Cloudflare explains outage that disrupted customer traffic; cause traced to oversized bot feature file

After thousands of sites displayed error pages yesterday due to a Cloudflare outage, the company has now explained that the problem originated from its system designed to protect websites from DDoS attacks.

Cloudflare’s “Bot Management” system prevents DDoS attacks such as traffic flooding, which can crash websites, and content-scraping attempts, which are used to extract data without authorisation.

The system uses an AI model to score incoming traffic requests. Each time a visitor tries to access a website, the AI assigns a score to determine whether the request comes from a bot. The model considers various features of the request, which are stored in a “feature file.”

This feature file is refreshed every five minutes to keep up to date with evolving bot behaviours and is used across Cloudflare’s network. However, a recent change caused the system to duplicate the information many times, making the feature file unusually large and ultimately triggering the outage.

As a result, attempts to access the many websites protected by this tool generated error pages.

Cloudflare CTO Dane Knecht posted on Twitter admitting his company had let customers and “the broader internet” down, and apologized to users.

The CTO explained that “a latent bug in a service underpinning our bot mitigation capability started to crash after a routine configuration change we made.
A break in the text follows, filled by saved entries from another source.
/-- Settles O21: the quotient is 0, which entry 0 stops, and that is programmed. -/
theorem aboveMaximumUsesPrescalerOne : Obligations.AboveMaximumUsesPrescalerOne := by
  unfold Obligations.AboveMaximumUsesPrescalerOne
  intro w s t ch f cpu tm hb hw hmax
  have hq : quotient cpu f w = 0 := Nat.div_eq_of_lt hmax
  have hf : f ≠ 0 := by
    rintro rfl
    exact absurd hmax (Nat.not_lt_zero _)
  have hsel : select (quotient cpu f w) (table tm.kind) = (.fast, 0) := hq ▸ select_zero tm.kind
  refine ⟨hq, select_zero tm.kind, _, _, exec_hint f cpu hb hw, hint_timer hb hf hsel, ?_, ?_,
    programHint_name hw, pwmNext_responds ..⟩
  · exact BitVec.eq_of_toNat_eq (programHint_cs (table_length_pos tm.kind))
  · rw [getElem?_table (table_length_pos tm.kind), entry_zero]

/-- The two modes of one width have different patterns. -/
theorem freePattern_eq_pc_iff (kind : TimerKind) (m : PwmMode) (w : CounterWidth) :
    freePattern kind m w = freePattern kind .pc w ↔ m = .pc := by
  cases kind <;> cases m <;> cases w <;> decide

/-- What the registers of a programmed timer show (40 R85). -/
theorem programHint_effective {w : CounterWidth} {tm : Timer} {m : PwmMode} {k : Nat}
    (hw : WidthFits w tm) (hk : k < (table tm.kind).length) :
    Effective (programHint tm m k w) (freePattern tm.kind .pc w) (effectiveDivisor tm.kind m k) := by
  have hcs := programHint_cs (w := w) (m := m) hk
  have hkind : (programHint tm m k w).kind = tm.kind := by simp [programHint]
  refine ⟨entry tm.kind k, by omega, ?_, ?_⟩
  · rw [hcs, hkind, Nat.add_sub_cancel, getElem?_table hk]
  · simp only [programHint_wgm hw, freePattern_eq_pc_iff, effectiveDivisor]

/-- Settles O22: the registers show the least value above the quotient (`effectiveDivisor_least`), and
`(cpu / 2^W) / f < E` is `cpu < E * 2^W * f`. -/
theorem hintFrequencyStrictlyBelow : Obligations.HintFrequencyStrictlyBelow := by
  unfold Obligations.HintFrequencyStrictlyBelow
  intro w s t ch f cpu tm hb hw hf hq
  rcases hsel : select (quotient cpu f w) (table tm.kind) with ⟨m, k⟩
  obtain ⟨habove, hleast⟩ := effectiveDivisor_least hq hsel
  refine ⟨_, _, _, exec_hint f cpu hb hw, hint_timer hb hf hsel,
    programHint_effective hw (select_lt_length hsel), ?_, hleast⟩
  have hpos : 0 < f.toNat := Nat.pos_of_ne_zero fun h0 => hf (BitVec.eq_of_toNat_eq h0)
  have hlt := (Nat.div_lt_iff_lt_mul hpos).mp habove
  have hlt := (Nat.div_lt_iff_lt_mul (by positivity)).mp hlt
  calc cpu.toNat < effectiveDivisor tm.kind m k * f.toNat * 2 ^ w.bits := hlt
    _ = effectiveDivisor tm.kind m k * 2 ^ w.bits * f.toNat := Nat.mul_right_comm _ _ _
That cascaded into a broad degradation of our network and other services.”

“The issue was not caused, directly or indirectly, by a cyberattack or malicious activity of any kind,” Cloudflare wrote.

Several high-profile customers were affected during the incident: OpenAI reported a “full outage” impacting ChatGPT, APIs and Sora that has since been resolved, design tool Canva flagged users unable to load the site due to issues at its CDN provider (Cloudflare), dating app Grindr logged a “Cloudflare Outage,” and Dropbox’s DocSend noted degraded performance tied to the Cloudflare event.

Impacted services included core CDN/security, Turnstile, Workers KV, and Access; authentication to the dashboard also failed during parts of the incident, Cloudflare said.

The firm assured that it is following up on the incident by “hardening ingestion of Cloudflare-generated configuration files”, enabling more global kill switches for features, eliminating the ability for core dumps, and reviewing failure modes for error conditions across all core proxy modules.